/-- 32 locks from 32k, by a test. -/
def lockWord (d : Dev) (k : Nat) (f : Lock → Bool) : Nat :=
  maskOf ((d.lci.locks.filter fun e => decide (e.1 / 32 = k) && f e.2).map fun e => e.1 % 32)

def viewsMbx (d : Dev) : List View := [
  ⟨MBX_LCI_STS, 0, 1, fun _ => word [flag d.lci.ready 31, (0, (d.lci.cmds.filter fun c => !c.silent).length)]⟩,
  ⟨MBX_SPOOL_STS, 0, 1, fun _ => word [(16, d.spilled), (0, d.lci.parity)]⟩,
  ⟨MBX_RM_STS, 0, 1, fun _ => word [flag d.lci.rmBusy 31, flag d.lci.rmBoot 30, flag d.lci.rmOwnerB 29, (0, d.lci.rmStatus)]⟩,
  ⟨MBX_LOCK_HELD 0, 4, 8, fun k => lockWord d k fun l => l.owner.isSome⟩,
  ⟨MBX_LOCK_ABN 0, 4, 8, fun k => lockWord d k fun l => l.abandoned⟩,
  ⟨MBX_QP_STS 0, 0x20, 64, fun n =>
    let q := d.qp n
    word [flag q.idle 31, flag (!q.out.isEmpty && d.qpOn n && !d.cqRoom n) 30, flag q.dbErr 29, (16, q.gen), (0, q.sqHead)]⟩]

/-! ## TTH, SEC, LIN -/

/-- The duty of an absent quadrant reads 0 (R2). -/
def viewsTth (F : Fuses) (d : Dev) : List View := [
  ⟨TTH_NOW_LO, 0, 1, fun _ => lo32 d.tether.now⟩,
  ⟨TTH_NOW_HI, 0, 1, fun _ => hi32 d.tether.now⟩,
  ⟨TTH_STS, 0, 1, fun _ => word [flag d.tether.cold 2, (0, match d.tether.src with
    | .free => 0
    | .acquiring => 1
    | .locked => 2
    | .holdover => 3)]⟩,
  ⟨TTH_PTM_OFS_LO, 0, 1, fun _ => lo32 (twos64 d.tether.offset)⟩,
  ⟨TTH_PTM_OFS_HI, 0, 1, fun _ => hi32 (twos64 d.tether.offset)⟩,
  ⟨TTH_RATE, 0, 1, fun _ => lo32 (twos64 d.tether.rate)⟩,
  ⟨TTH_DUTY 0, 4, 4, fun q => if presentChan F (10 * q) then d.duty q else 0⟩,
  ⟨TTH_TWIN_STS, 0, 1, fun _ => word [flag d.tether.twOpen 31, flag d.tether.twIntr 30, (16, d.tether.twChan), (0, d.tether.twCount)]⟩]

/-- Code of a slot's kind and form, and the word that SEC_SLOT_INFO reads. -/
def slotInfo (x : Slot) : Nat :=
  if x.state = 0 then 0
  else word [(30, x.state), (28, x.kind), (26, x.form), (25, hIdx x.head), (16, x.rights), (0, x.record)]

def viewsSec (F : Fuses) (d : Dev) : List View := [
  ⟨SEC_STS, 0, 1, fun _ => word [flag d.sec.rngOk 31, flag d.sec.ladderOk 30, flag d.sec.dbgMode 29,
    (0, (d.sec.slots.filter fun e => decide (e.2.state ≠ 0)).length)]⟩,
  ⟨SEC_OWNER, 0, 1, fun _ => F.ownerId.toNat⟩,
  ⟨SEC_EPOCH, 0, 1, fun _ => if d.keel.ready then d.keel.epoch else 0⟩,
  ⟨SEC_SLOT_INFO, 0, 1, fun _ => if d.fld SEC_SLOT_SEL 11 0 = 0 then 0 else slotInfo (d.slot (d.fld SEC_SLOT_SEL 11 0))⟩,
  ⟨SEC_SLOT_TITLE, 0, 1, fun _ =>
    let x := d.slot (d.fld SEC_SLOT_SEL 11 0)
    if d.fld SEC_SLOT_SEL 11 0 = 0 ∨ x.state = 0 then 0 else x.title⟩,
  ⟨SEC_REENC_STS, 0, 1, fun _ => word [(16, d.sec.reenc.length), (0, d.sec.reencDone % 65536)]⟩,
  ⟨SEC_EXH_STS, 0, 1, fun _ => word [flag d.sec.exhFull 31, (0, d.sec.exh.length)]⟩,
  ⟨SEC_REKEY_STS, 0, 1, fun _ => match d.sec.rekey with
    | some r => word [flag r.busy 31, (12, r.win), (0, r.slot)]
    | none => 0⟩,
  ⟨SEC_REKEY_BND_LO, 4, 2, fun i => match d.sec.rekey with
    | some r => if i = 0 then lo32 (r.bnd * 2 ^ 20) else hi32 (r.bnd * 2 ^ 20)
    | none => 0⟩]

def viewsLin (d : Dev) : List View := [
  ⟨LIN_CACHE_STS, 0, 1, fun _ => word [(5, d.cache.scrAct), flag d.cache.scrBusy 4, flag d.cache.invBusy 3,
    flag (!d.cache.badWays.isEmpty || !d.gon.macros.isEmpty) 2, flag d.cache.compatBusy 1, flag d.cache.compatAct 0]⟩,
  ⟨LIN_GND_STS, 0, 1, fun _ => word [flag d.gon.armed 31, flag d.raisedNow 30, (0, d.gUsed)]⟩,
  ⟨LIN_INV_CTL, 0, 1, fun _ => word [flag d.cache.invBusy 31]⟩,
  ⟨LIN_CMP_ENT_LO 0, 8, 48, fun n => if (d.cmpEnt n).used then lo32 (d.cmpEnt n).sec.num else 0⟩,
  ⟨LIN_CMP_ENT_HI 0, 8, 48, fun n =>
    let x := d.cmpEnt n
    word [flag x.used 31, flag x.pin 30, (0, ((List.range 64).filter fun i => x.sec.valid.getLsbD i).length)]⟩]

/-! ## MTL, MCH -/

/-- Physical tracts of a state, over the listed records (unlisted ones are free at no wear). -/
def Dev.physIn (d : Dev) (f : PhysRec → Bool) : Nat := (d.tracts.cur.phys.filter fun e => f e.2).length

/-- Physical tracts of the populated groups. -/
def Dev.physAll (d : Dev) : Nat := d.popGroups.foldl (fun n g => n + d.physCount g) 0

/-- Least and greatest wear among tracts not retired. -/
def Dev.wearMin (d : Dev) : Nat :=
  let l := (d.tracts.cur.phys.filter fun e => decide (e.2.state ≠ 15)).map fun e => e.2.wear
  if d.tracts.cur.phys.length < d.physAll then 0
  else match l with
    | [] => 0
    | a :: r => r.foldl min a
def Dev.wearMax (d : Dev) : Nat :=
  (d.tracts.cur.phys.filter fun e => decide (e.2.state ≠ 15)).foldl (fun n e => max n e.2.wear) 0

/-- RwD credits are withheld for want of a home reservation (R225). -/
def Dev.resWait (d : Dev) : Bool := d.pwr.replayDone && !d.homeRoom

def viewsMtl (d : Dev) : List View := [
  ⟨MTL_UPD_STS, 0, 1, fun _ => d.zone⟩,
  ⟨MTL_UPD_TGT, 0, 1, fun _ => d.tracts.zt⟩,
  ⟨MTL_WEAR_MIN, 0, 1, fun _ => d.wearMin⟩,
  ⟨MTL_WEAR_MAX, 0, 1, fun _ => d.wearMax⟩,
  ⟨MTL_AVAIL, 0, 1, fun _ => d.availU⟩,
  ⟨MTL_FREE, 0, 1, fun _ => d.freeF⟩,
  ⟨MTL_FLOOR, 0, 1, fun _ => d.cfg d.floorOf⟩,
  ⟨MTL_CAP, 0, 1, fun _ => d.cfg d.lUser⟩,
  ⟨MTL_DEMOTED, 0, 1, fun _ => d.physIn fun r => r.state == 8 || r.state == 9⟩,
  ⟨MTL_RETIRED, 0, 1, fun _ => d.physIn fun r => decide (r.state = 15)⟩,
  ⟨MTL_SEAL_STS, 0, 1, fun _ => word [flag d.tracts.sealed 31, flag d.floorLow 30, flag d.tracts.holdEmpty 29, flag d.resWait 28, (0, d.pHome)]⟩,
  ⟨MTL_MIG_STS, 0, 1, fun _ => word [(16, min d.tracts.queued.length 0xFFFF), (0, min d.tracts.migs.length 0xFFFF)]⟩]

━━━━━━━━━━━━━━━━

Task statement
Go through the data and return each line where the word "lockWord" appears.

Solved exercise
def lockWord (d : Dev) (k : Nat) (f : Lock → Bool) : Nat :=
  ⟨MBX_LOCK_HELD 0, 4, 8, fun k => lockWord d k fun l => l.owner.isSome⟩,
  ⟨MBX_LOCK_ABN 0, 4, 8, fun k => lockWord d k fun l => l.abandoned⟩,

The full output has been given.